How to perform a customized batch submission

If you are still in the directory "Output/", please move back a level by typing,

cd ../

To demonstrate a custom batch mode submission, we will reannotate the E. coli and B. subtilis genome typed objects that we originally put in the "ToSubmit" directory. We will customize this submission by adding the prophage finder, PhiSpy.

Customizing a batch submission is nearly the same process as a default batch submission except that that it requires that you submit a special file declaring the steps of the custom pipeline that you wish to run. In order to do this, we use rast-process-genome-batch and we provide the workflow file document using the --workflow flag.

Please click the link below to look at the file that we are about to use. Notice that it contains a field called "stages" under which every every step is declared with a key called "name". Special program options such as "condition" and "paramaters" can also appear in this file under each named step. Notice that at the bottom of the file one of the named steps is "call_features_prophage_phispy".

A Sample Workflow File

Please download this file by right clicking (or control-clicking) the link.

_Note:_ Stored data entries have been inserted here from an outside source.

-- ==== Sys2Proof/Tests/Slice0.lean ====
section
/-! SUPPORT. The model's own tests: ill-formed commands, codes, one step of each command on a small state; and, for every
statement with hypotheses, a theorem `test_hyps_…` that shows states and operands that meet them, clause by clause, at the
boundaries of their ranges. -/

namespace Sys2Proof.Tests

open Sys2Proof.Machine

set_option Elab.async false

/-! ### Small states -/

/-- A port that collects a command. -/
def collectingPort : Port := { Port.afterReset with phase := .collecting, bitCount := some 0, bytePos := some 0 }

/-- A lawful heat record for each heat state: heat 212 under FIELD, gun stamp 100. -/
def heatOf : HeatState → Heat
  | .idle => Heat.cleared
  | .roster => ⟨.roster, 0, some ⟨212, .field⟩, none, none, none, none, none, none⟩
  | .marks => ⟨.marks, 1, some ⟨212, .field⟩, none, none, none, none, none, none⟩
  | .set => ⟨.set, 1, some ⟨212, .field⟩, none, none, none, none, none, none⟩
  | .watch => ⟨.watch, 1, some ⟨212, .field⟩, some 100, none, some 3100, some 20100, none, none⟩
  | .running => ⟨.running, 1, some ⟨212, .field⟩, some 100, none, none, some 20100, none, none⟩
  | .done => ⟨.done, 1, some ⟨212, .field⟩, some 100, none, none, none, none, none⟩
  | .review => ⟨.review, 1, some ⟨212, .field⟩, some 100, none, none, none, none, none⟩

/-- The report of a clean start at stamp 100. -/
def cleanReport : Report := ⟨1, .clean, some 100, none, [], [], [], [], none⟩

/-- A lawful report for each heat state. -/
def reportOf : HeatState → Option Report
  | .running => some cleanReport
  | .done => some cleanReport
  | .review => some { cleanReport with outcome := .stoodUp }
  | _ => none

/-- The part in a heat state, with an empty roster, collecting a command at track time 100. -/
def inState (h : HeatState) : State :=
  { State.reset with port := collectingPort, trackTime := 100, heat := heatOf h, report := reportOf h }

/-- The athlete with bib 92 of a standing and a charge list. -/
def athlete (standing : Standing) (charges : List Charge) : Entry := ⟨92, standing, charges, none⟩

/-- A lane whose athlete is ELIGIBLE, in a phase. -/
def laneIn (p : Phase) : Lane := { Lane.cleared with entry := some (athlete .eligible []), phase := p }

/-- The part in a heat state, with lane 3 as given and its athlete in the index. -/
def seated (h : HeatState) (l : Lane) : State :=
  { inState h with lanes := Vector.ofFn fun i => if i = 2 then l else Lane.cleared, bibIndex := [(92, 2)] }

/-- A charge entry made in attempt 1. -/
def charge (effect : Effect) (final : Bool) : Charge := ⟨1, effect, .referee, final⟩

/-- The part in IDLE with a save in progress since stamp 100. -/
def saving : State := { inState .idle with profile := .saving (imageOf Settings.defaults) 100 }

/-- A receiver of link A in an alignment state, with a frame position at stamp 100. -/
def receiver (x : Align) (confirm errored : Nat) : LinkRx :=
  { State.reset.linkA with align := x, framePos := some 100, confirmCount := confirm, erroredCount := errored }

/-- The result code of a command's answer, when it answers one. -/
def answer : Host.Outcome State Fault Refusal → Option ResultCode
  | .next t => t.port.response.map Response.result
  | _ => none

/-- The state after a command, or the state given when it stops. -/
def after (i : Instr) (s : State) : State :=
  match exec i s with
  | .next t => t
  | _ => s

theorem ready_not_saving {s : State} (h : s.profile = .ready) : ∀ image since, s.profile ≠ .saving image since := by
  rw [h]
  intro _ _ k
  cases k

We will name the file Workflow.txt. Then save it to your current working directory. If you are working in IRIS you should upload it to your working directory after you have saved it on your computer.

Now lets submit the custom annotation job. Please type:

rast-process-genome-batch --workflow Workflow.txt ToSubmit

You can check the status of your job with rast-query-genome-batch the same as before.

When your job is complete, you can download it. First we will make a directory called "Customized".

mkdir Customized
Download the genome:
rast-download-genome-batch  your-job-id Customized

If you look at the new directory, it will have the same file names as before.

Now we will export a genome:

rast-export-genome feature_data  < Customized/E_coli.gto >E_coli.tbl

Notice that new file contains the prophage calls.

Generating workflow documents the easy way

If generating a RASTtk workflow document seems unpleasant to you, then you're in luck. It is possible to generate a workflow document using the RAST website.

If you submit a genome on the RAST website using the RASTtk option, and you select "Customize RASTtk pipeline" it will bring up a table of options that looks like this:

You can select from the available steps that you want to have in your custom pipeline and click "Finish the upload". When you click, "View Job Details", You will see a page that looks like this:

The workflow file is available by clicking the "Download" button.